Start of Given entries
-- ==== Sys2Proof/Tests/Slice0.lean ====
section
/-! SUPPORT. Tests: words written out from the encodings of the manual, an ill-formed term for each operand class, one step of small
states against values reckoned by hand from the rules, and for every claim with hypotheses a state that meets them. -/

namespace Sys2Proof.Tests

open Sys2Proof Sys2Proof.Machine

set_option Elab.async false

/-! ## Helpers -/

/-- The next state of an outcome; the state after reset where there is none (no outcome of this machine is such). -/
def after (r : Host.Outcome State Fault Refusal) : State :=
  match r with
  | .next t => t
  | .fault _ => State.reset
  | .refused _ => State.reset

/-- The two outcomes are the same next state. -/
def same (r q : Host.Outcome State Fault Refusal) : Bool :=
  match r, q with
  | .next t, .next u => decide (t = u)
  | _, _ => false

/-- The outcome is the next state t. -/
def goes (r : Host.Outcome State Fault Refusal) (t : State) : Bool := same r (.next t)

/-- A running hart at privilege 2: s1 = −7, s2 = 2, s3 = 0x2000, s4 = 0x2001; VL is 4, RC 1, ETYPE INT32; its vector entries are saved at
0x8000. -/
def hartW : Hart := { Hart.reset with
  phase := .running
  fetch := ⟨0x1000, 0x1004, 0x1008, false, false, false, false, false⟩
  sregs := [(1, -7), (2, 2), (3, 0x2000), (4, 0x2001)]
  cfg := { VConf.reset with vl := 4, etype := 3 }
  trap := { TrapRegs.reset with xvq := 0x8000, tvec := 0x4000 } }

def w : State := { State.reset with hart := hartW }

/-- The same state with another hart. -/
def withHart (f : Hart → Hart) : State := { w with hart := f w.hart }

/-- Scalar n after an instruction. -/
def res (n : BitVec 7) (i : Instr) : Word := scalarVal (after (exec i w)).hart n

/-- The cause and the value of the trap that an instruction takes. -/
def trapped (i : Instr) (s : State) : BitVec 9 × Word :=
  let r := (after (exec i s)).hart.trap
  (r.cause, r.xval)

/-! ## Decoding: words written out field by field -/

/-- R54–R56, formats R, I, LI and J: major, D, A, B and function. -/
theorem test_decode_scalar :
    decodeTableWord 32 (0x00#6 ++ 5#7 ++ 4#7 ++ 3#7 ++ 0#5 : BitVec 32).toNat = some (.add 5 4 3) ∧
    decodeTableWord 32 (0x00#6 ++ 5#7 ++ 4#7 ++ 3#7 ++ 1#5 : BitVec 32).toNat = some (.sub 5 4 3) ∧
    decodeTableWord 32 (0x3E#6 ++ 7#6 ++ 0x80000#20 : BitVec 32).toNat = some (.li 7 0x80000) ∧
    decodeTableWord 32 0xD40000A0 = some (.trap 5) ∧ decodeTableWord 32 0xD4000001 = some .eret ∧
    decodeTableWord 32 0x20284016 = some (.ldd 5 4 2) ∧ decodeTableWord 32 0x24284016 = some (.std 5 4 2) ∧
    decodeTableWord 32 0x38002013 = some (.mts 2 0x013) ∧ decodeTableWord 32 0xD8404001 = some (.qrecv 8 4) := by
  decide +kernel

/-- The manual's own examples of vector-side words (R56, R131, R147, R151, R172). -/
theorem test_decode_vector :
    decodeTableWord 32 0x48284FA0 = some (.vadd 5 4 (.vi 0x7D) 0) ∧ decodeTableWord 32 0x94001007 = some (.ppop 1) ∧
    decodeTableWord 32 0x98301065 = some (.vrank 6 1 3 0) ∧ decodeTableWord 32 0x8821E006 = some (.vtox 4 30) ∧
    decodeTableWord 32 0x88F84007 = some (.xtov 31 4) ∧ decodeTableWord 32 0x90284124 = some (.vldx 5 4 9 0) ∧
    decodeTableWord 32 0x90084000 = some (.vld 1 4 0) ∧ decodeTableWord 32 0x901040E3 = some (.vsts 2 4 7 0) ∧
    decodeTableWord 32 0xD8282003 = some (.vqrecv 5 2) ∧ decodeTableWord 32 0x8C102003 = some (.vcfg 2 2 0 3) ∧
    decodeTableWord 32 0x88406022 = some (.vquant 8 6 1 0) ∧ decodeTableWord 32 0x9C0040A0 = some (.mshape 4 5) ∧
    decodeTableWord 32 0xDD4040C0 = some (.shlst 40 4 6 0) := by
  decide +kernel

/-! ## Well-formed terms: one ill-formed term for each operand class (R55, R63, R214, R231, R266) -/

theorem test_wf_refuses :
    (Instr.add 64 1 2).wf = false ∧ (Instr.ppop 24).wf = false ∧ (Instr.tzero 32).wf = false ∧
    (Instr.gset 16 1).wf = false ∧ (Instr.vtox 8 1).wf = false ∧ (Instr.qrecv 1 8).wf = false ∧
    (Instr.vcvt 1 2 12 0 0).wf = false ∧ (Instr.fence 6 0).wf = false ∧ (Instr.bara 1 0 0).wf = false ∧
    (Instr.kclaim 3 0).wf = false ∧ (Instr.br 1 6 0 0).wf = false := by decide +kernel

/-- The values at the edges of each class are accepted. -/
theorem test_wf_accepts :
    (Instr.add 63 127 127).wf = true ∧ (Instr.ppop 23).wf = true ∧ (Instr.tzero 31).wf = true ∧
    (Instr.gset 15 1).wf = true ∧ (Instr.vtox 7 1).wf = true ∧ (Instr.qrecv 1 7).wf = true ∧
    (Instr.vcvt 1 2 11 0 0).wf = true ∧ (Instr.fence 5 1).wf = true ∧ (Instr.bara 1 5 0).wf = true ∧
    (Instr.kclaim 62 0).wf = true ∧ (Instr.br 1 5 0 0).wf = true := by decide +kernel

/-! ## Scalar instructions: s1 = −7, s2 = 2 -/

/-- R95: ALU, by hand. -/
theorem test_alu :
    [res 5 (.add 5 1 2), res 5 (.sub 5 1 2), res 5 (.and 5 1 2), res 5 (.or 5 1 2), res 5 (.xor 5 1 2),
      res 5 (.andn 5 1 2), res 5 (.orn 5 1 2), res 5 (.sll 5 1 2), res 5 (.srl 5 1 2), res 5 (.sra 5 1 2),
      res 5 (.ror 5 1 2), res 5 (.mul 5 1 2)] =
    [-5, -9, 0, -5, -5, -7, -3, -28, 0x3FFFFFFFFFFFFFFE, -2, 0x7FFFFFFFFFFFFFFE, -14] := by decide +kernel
End of Given entries
# Problem to solve
Please retype each entry above exactly as it is written.

# Solution for this task
-- ==== Sys2Proof/Tests/Slice0.lean ====
section
/-! SUPPORT. Tests: words written out from the encodings of the manual, an ill-formed term for each operand class, one step of small
states against values reckoned by hand from the rules, and for every claim with hypotheses a state that meets them. -/

namespace Sys2Proof.Tests

open Sys2Proof Sys2Proof.Machine

set_option Elab.async false

/-! ## Helpers -/

/-- The next state of an outcome; the state after reset where there is none (no outcome of this machine is such). -/
def after (r : Host.Outcome State Fault Refusal) : State :=
  match r with
  | .next t => t
  | .fault _ => State.reset
  | .refused _ => State.reset

/-- The two outcomes are the same next state. -/
def same (r q : Host.Outcome State Fault Refusal) : Bool :=
  match r, q with
  | .next t, .next u => decide (t = u)
  | _, _ => false

/-- The outcome is the next state t. -/
def goes (r : Host.Outcome State Fault Refusal) (t : State) : Bool := same r (.next t)

/-- A running hart at privilege 2: s1 = −7, s2 = 2, s3 = 0x2000, s4 = 0x2001; VL is 4, RC 1, ETYPE INT32; its vector entries are saved at
0x8000. -/
def hartW : Hart := { Hart.reset with
  phase := .running
  fetch := ⟨0x1000, 0x1004, 0x1008, false, false, false, false, false⟩
  sregs := [(1, -7), (2, 2), (3, 0x2000), (4, 0x2001)]
  cfg := { VConf.reset with vl := 4, etype := 3 }
  trap := { TrapRegs.reset with xvq := 0x8000, tvec := 0x4000 } }

def w : State := { State.reset with hart := hartW }

/-- The same state with another hart. -/
def withHart (f : Hart → Hart) : State := { w with hart := f w.hart }

/-- Scalar n after an instruction. -/
def res (n : BitVec 7) (i : Instr) : Word := scalarVal (after (exec i w)).hart n

/-- The cause and the value of the trap that an instruction takes. -/
def trapped (i : Instr) (s : State) : BitVec 9 × Word :=
  let r := (after (exec i s)).hart.trap
  (r.cause, r.xval)

/-! ## Decoding: words written out field by field -/

/-- R54–R56, formats R, I, LI and J: major, D, A, B and function. -/
theorem test_decode_scalar :
    decodeTableWord 32 (0x00#6 ++ 5#7 ++ 4#7 ++ 3#7 ++ 0#5 : BitVec 32).toNat = some (.add 5 4 3) ∧
    decodeTableWord 32 (0x00#6 ++ 5#7 ++ 4#7 ++ 3#7 ++ 1#5 : BitVec 32).toNat = some (.sub 5 4 3) ∧
    decodeTableWord 32 (0x3E#6 ++ 7#6 ++ 0x80000#20 : BitVec 32).toNat = some (.li 7 0x80000) ∧
    decodeTableWord 32 0xD40000A0 = some (.trap 5) ∧ decodeTableWord 32 0xD4000001 = some .eret ∧
    decodeTableWord 32 0x20284016 = some (.ldd 5 4 2) ∧ decodeTableWord 32 0x24284016 = some (.std 5 4 2) ∧
    decodeTableWord 32 0x38002013 = some (.mts 2 0x013) ∧ decodeTableWord 32 0xD8404001 = some (.qrecv 8 4) := by
  decide +kernel

/-- The manual's own examples of vector-side words (R56, R131, R147, R151, R172). -/
theorem test_decode_vector :
    decodeTableWord 32 0x48284FA0 = some (.vadd 5 4 (.vi 0x7D) 0) ∧ decodeTableWord 32 0x94001007 = some (.ppop 1) ∧
    decodeTableWord 32 0x98301065 = some (.vrank 6 1 3 0) ∧ decodeTableWord 32 0x8821E006 = some (.vtox 4 30) ∧
    decodeTableWord 32 0x88F84007 = some (.xtov 31 4) ∧ decodeTableWord 32 0x90284124 = some (.vldx 5 4 9 0) ∧
    decodeTableWord 32 0x90084000 = some (.vld 1 4 0) ∧ decodeTableWord 32 0x901040E3 = some (.vsts 2 4 7 0) ∧
    decodeTableWord 32 0xD8282003 = some (.vqrecv 5 2) ∧ decodeTableWord 32 0x8C102003 = some (.vcfg 2 2 0 3) ∧
    decodeTableWord 32 0x88406022 = some (.vquant 8 6 1 0) ∧ decodeTableWord 32 0x9C0040A0 = some (.mshape 4 5) ∧
    decodeTableWord 32 0xDD4040C0 = some (.shlst 40 4 6 0) := by
  decide +kernel

/-! ## Well-formed terms: one ill-formed term for each operand class (R55, R63, R214, R231, R266) -/

theorem test_wf_refuses :
    (Instr.add 64 1 2).wf = false ∧ (Instr.ppop 24).wf = false ∧ (Instr.tzero 32).wf = false ∧
    (Instr.gset 16 1).wf = false ∧ (Instr.vtox 8 1).wf = false ∧ (Instr.qrecv 1 8).wf = false ∧
    (Instr.vcvt 1 2 12 0 0).wf = false ∧ (Instr.fence 6 0).wf = false ∧ (Instr.bara 1 0 0).wf = false ∧
    (Instr.kclaim 3 0).wf = false ∧ (Instr.br 1 6 0 0).wf = false := by decide +kernel

/-- The values at the edges of each class are accepted. -/
theorem test_wf_accepts :
    (Instr.add 63 127 127).wf = true ∧ (Instr.ppop 23).wf = true ∧ (Instr.tzero 31).wf = true ∧
    (Instr.gset 15 1).wf = true ∧ (Instr.vtox 7 1).wf = true ∧ (Instr.qrecv 1 7).wf = true ∧
    (Instr.vcvt 1 2 11 0 0).wf = true ∧ (Instr.fence 5 1).wf = true ∧ (Instr.bara 1 5 0).wf = true ∧
    (Instr.kclaim 62 0).wf = true ∧ (Instr.br 1 5 0 0).wf = true := by decide +kernel

/-! ## Scalar instructions: s1 = −7, s2 = 2 -/

/-- R95: ALU, by hand. -/
theorem test_alu :
    [res 5 (.add 5 1 2), res 5 (.sub 5 1 2), res 5 (.and 5 1 2), res 5 (.or 5 1 2), res 5 (.xor 5 1 2),
      res 5 (.andn 5 1 2), res 5 (.orn 5 1 2), res 5 (.sll 5 1 2), res 5 (.srl 5 1 2), res 5 (.sra 5 1 2),
      res 5 (.ror 5 1 2), res 5 (.mul 5 1 2)] =
    [-5, -9, 0, -5, -5, -7, -3, -28, 0x3FFFFFFFFFFFFFFE, -2, 0x7FFFFFFFFFFFFFFE, -14] := by decide +kernel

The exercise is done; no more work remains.